The committee respects the prerogative of each parliamentary chamber to
refer for inquiry whichever bills it sees fit. However, the committee also
observes that the decision by both the Senate and the House of Representatives
to refer the Wheat Export Marketing Amendment Bill 2012 for inquiry, combined
with each committee's decision to hold public hearings on different dates, resulted
in duplication of effort. This duplication created confusion among some
witnesses as well as inconvenience for those witnesses who were invited to
attend multiple hearings.
Purpose of the bill
The bill aims to implement the Australian Government's response to the
Productivity Commission's 2010 review of wheat export marketing arrangements. If
passed, the bill will abolish the Wheat Export Accreditation Scheme (the
Scheme) and the Wheat Export Charge (WEC) on 30 September 2012, and wind up
Wheat Exports Australia (WEA) on 31 December 2012.
Background to the bill
In 2008, the Senate Standing Committee on Rural and Regional Affairs and
Transport conducted an inquiry into exposure drafts of the Wheat Export
Marketing Bill 2008 and the Wheat Export Marketing (Repeal and Consequential
Amendments) Bill 2008. The report of the inquiry was tabled in the Senate in
April that year.
Up until 2008, there was a monopoly on the export marketing of wheat in
bulk through a 'single desk'. Between 1939 and 1999 this occurred through the
Australian Wheat Board Limited (AWB), and from 1999 to 2008 it occurred through
the AWB's privatised successor, Australian Wheat Board International Limited
The purpose of the Wheat Export Marketing Bill 2008 was to establish WEA
as a statutory entity to regulate the export of bulk wheat from Australia
through a wheat export accreditation scheme.

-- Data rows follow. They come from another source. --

-- ==== Sys2Proof/Machine/Port.lean ====
section
/-! DEFINITION. The register port, the two resets, and the host's direct access to memory (10_state; 70_reset; 20_memory). -/

namespace Sys2Proof.Machine

/-- The registers of the port (10_state R16). -/
inductive PortReg where
  | id
  | cfg
  | nelem
  | src
  | dst
  | idx
  | status
  | cause
  | faddr
  | cmdcnt
  | cmd
  | reset
  | reserved
  deriving DecidableEq, Repr

/-- The register at a port number (10_state R16, R29). -/
def portReg : Nat → PortReg
  | 0 => .id
  | 1 => .cfg
  | 2 => .nelem
  | 3 => .src
  | 4 => .dst
  | 5 => .idx
  | 6 => .status
  | 7 => .cause
  | 8 => .faddr
  | 9 => .cmdcnt
  | 10 => .cmd
  | 11 => .reset
  | _ => .reserved

/-- The number of a register that has one (10_state R16); 12 stands for the reserved numbers. -/
def PortReg.number : PortReg → Nat
  | .id => 0
  | .cfg => 1
  | .nelem => 2
  | .src => 3
  | .dst => 4
  | .idx => 5
  | .status => 6
  | .cause => 7
  | .faddr => 8
  | .cmdcnt => 9
  | .cmd => 10
  | .reset => 11
  | .reserved => 12

/-- What a read of a port number returns (10_state R17 to R29). It has no side effect (R34). -/
def portRead (number : Nat) (s : State) : Nat :=
  match portReg number with
  | .id => (idWord s.hw).toNat
  | .cfg => (cfgWord s).toNat
  | .nelem => s.nelem
  | .src => s.src
  | .dst => s.dst
  | .idx => s.idx
  | .status => (statusWord s).toNat
  | .cause => (causeWord s).toNat
  | .faddr => s.faddr
  | .cmdcnt => s.cmdcnt.toNat
  | .cmd => 0
  | .reset => 0
  | .reserved => 0

/-! ### Resets -/

/-- Every control register at its reset value (10_state R33; 70_reset R171). -/
def resetControl (s : State) : State :=
  { s with
    cfgW := 4, nelem := 0, src := 0, dst := 0, idx := 0, seq := .idle, ovr := false
    causeCode := 0, causeFcmd := 0, faddr := 0, cmdcnt := 0 }

/-- Soft reset: the control registers; lane registers keep their bytes, memory is not touched (70_reset R172; log 13). -/
def softReset (s : State) : State := resetControl s

/-- What a memory command asks of `IDX`, and its accesses. -/
def memoryPlan : Instr → Option (IndexNeed × (State → Plan))
  | .lde => some (.block, ldePlan)
  | .stp => some (.block, stpPlan)
  | .ldp => some (.block, ldpPlan)
  | .ste => some (.block, stePlan)
  | .sce => some (.element, scePlan)
  | .scd => some (.element, scdPlan)
  | .enc => some (.nothing, encPlan)
  | .dec => some (.nothing, decPlan)
  | .unpk8Next | .unpk16Next | .unpk32Next | .unpk64Next => none
  | .unpk8Skip | .unpk16Skip | .unpk32Skip | .unpk64Skip => none
  | .perm128Next | .perm128Skip | .shufqSelf => none

/-- The bytes command `i`, issued in `s`, would write: none where a check stops it first. -/
def wouldWrite (i : Instr) (s : State) : List (Nat × Byte) :=
  match memoryPlan i with
  | none => []
  | some (need, plan) => if operandFault need s = none then (plan s).writes else []

/-- The bytes the running command would write: none where nothing runs or the word is illegal. -/
def pendingWrites (s : State) : List (Nat × Byte) :=
  match s.seq with
  | .busy w => ((decode w).map fun i => wouldWrite i s).getD []
  | .idle | .fault => []

/-! ### Races of the host with a running command (20_memory R53; 70_reset R175; log 14) -/

/-- A memory command is running (10_state R22, R31). -/
def memoryBusy (s : State) : Bool :=
  match s.seq with
  | .busy w => ((decode w).map (·.isMemory)).getD false
  | .idle | .fault => false

/-- The bytes the address holds or has held since the running command was issued. -/
def heldBytes (s : State) (a : Nat) : List Byte :=
  s.mem.read a :: (s.raced.filter fun e => e.1 == a).map Prod.snd

/-- One of the bytes a racing read of `a` may return, freely. -/
def pickByte (c a : Nat) (bs : List Byte) : Byte := bs.getD (Config.freePick c a % bs.length) 0

/-- The state the running command reads from: each byte the host's writes have raced is the old or the new one, freely
(20_memory R53). -/
def raceView (s : State) : State :=
  { s with
    mem := s.mem.writeAll (s.raced.map fun e => (e.1, pickByte s.freeCtr e.1 (heldBytes s e.1)))
    freeCtr := s.freeCtr + 1 }

/-- The writes of the running command that stand when it has ended in `u` and the host's writes have raced it: those it
made, but a byte the host also wrote is the command's or the host's, freely. DESIGN CHOICE, unsafe: `Writable` is not asked
here. A byte the platform refuses and the host has raced keeps the host's byte, but where the held byte that `raceView` picked
for it equals the byte the command would have written, it is either of the two, freely; 60_exceptions R146 allows both
(log 14; unraced: log 10). -/
def raceWrites (s u : State) : List (Nat × Byte) :=
  (pendingWrites (raceView s)).filter fun w =>
    u.mem.read w.1 == w.2 && (s.raced.all (fun e => e.1 != w.1) || Config.freeLanded s.freeCtr w.1)

/-- The command that ran on `raceView s` has ended in `u`: its writes go to memory as the host has left it. -/
def settleRaces (s u : State) : State := { u with mem := s.mem.writeAll (raceWrites s u), raced := [] }

/-- What a racing read by the host returns: a byte the address has held since issue, or one the running command writes
there, freely (20_memory R53). DESIGN CHOICE, safe: the byte the command would write counts at a refused address too
(60_exceptions R146; log 14). -/
def racingRead (s : State) (a : Nat) : Byte :=
  pickByte s.freeCtr a (heldBytes s a ++ ((pendingWrites (raceView s)).filter fun w => w.1 == a).map Prod.snd)

/-- Hardware reset, at any time: a running command is abandoned, each byte it would have written old or new, freely;
lane registers become free; every control register takes its reset value (70_reset R171, R173; log 12). -/
def hardReset (s : State) : State :=
  resetControl { s with
    mem := cutMemory s.hw s.freeCtr (pendingWrites (raceView s)) s.mem
    lanes := scrambleLanes s.hw s.freeCtr numLanes s.lanes
    raced := []
    freeCtr := s.freeCtr + 1 }

/-! ### Port writes -/

/-- A write to `CMD` while idle issues the command in bits 7:0 (10_state R27). Nothing has raced it yet. -/
def issue (value : Nat) (s : State) : State := { s with seq := .busy (commandWord value), raced := [] }

/-- An `ALEN`-bit register keeps the low `ALEN` bits of what is written (10_state R16; log 2). -/
def keepAlen (value : Nat) (s : State) : Nat := value % s.hw.top

/-- A port write while `STATE = IDLE` (10_state R17 to R29). Writes to read-only and reserved numbers are ignored
(log 15). DESIGN CHOICE, unsafe for such values: of a value of `2^32` or above, `CFG` too keeps bits 3:0 (log 2). -/
def idleWrite (r : PortReg) (value : Nat) (s : State) : State :=
  match r with
  | .cfg => { s with cfgW := BitVec.ofNat 4 value }
  | .nelem => { s with nelem := keepAlen value s }
  | .src => { s with src := keepAlen value s }
  | .dst => { s with dst := keepAlen value s }
  | .idx => { s with idx := keepAlen value s }
  | .cmd => issue value s
  | .reset => softReset s
  | .id | .status | .cause | .faddr | .cmdcnt | .reserved => s

/-- A port write in any state: dropped with `OVR` set while `BUSY`, and while `FAULT` unless it is to `RESET`
(10_state R28, R34; 70_reset R172). -/
def portWrite (number value : Nat) (s : State) : State :=
  match s.seq with
  | .idle => idleWrite (portReg number) value s
  | .busy _ => setOvr s
  | .fault => if portReg number = .reset then softReset s else setOvr s

/-! ### The host and memory -/

/-- The host writes a byte of memory. A write to either region of a running memory command races it and is remembered
with the byte it replaced (20_memory R53; 93 U14; log 14). DESIGN CHOICE, unsafe: `Writable` binds the unit's accesses only,
so the host may write every address below `2^ALEN` (log 22). -/
def hostPoke (addr : Nat) (byte : Byte) (s : State) : Host.Outcome State Fault Refusal :=
  if s.hw.top ≤ addr then .fault (.hostAddressOutside addr)
  else if memoryBusy s && (s.inSrc addr || s.inDst addr) then
    .next { s with mem := s.mem.write addr byte, raced := (addr, s.mem.read addr) :: s.raced }
  else .next { s with mem := s.mem.write addr byte }

/-- The host reads a byte of memory. A read of the destination region of a running memory command races it
(20_memory R50, R53; log 14). DESIGN CHOICE, unsafe: `Readable` binds the unit's accesses only, so the host may read every
address below `2^ALEN` (log 22). -/
def hostPeek (addr : Nat) (s : State) : Host.Outcome State Fault Refusal :=
  if s.hw.top ≤ addr then .fault (.hostAddressOutside addr)
  else if memoryBusy s && s.inDst addr then
    .next { s with seen := s.seen ++ [(racingRead s addr).toNat], freeCtr := s.freeCtr + 1 }
  else .next { s with seen := s.seen ++ [(s.mem.read addr).toNat] }

/-- The unit runs the command word it holds, to the end: the command the word selects, or `IllegalCmd` before anything
else is looked at (10_state R27; 60_exceptions R141). `WIDE` words at `L = 16` are stopped in `runPrimitive`. -/
def runWord (w : Byte) (s : State) : Host.Outcome State Fault Refusal :=
  match decode w with
  | some i => exec i s
  | none => .next (takeFault .illegalCmd w 0 s)

/-- The unit runs a memory command that the host's writes have raced: on what the command may have read, and then over
memory as the host has left it (20_memory R53; log 14). -/
def runRaced (w : Byte) (s : State) : Host.Outcome State Fault Refusal :=
  match runWord w (raceView s) with
  | .next u => .next (settleRaces s u)
  | .fault r => .fault r
  | .refused r => .refused r

/-- The unit's turn: a running command ends; an idle or faulted unit waits (10_state R22; 60_exceptions R148, R158). -/
def unitTurn (s : State) : Host.Outcome State Fault Refusal :=
  match s.seq with
  | .busy w => if memoryBusy s && s.raced != [] then runRaced w s else runWord w s
  | .idle | .fault => .next s

/-- One event of the schedule, taken in `s` (log 6). -/
def takeEvent (e : HostEvent) (s : State) : Host.Outcome State Fault Refusal :=
  match e with
  | .unit => unitTurn s
  | .write number value => .next (portWrite number value s)
  | .read number => .next { s with seen := s.seen ++ [portRead number s] }
  | .hardReset => .next (hardReset s)
  | .poke addr byte => hostPoke addr byte s
  | .peek addr => hostPeek addr s

end Sys2Proof.Machine
end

Consequential to this bill, the
Wheat Export Marketing (Repeal and Consequential Amendments) Bill 2008 was
intended to repeal the Wheat Marketing Act 1989 with consequential
amendments to six other acts and transitional provisions.
The committee reported on a number of issues that were raised by
witnesses during the 2008 inquiry. The issues included the desirability of
collective marketing, the security provided by the single desk arrangements,
and the importance of 'industry good' functions such as market development and
promotion and plant breeding.
Submitters also raised concerns that individual growers would not be able to
access market information, providing the integrated grain handling companies
with a significant advantage over other exporters.
Having considered these and other issues, the committee recommended that
the bills should proceed and be passed by the Senate. The committee also
recommended that the bills should address a number of issues raised during the
the role and operation of the proposed WEA;
exporters' access to bulk storage and infrastructure;
legislative provision for review of the legislation; and
provision of transitional education and counselling for existing
The bills that were subsequently introduced and passed by the Senate
incorporated some of the matters raised by the committee. For example, they
included a provision for review of the legislation.
Deregulation of the bulk wheat
The Wheat Export Marketing Act 2008 (the Act) and the Wheat
Export Marketing (Repeal and Consequential Amendments) Act 2008 were given
Royal Assent by the Governor General on 30 June 2008. This marked the
commencement of the deregulation of the bulk wheat export market in Australia.
By abolishing the single desk, the Government enabled wheat growers to
sell to accredited exporters of bulk wheat. The accreditation of exporters was
made the responsibility of a new Commonwealth Government agency, WEA, which
administers the Scheme. The export of bulk wheat without accreditation from WEA
was prohibited by an associated amendment to the Customs (Prohibited Exports)
The Scheme established an export accreditation system for regulating
bulk wheat exports from Australia, with exporters of bulk wheat required to be
accredited under the Scheme in order to export. WEA can issue accreditation for
up to three years. During this period the exporter may apply for a variation of
conditions. A register is maintained on the WEA website listing the name and
Australian Company Name (ACN) of each accredited exporter and their conditions
As at 21 May 2012, there were 26 exporters accredited by WEA.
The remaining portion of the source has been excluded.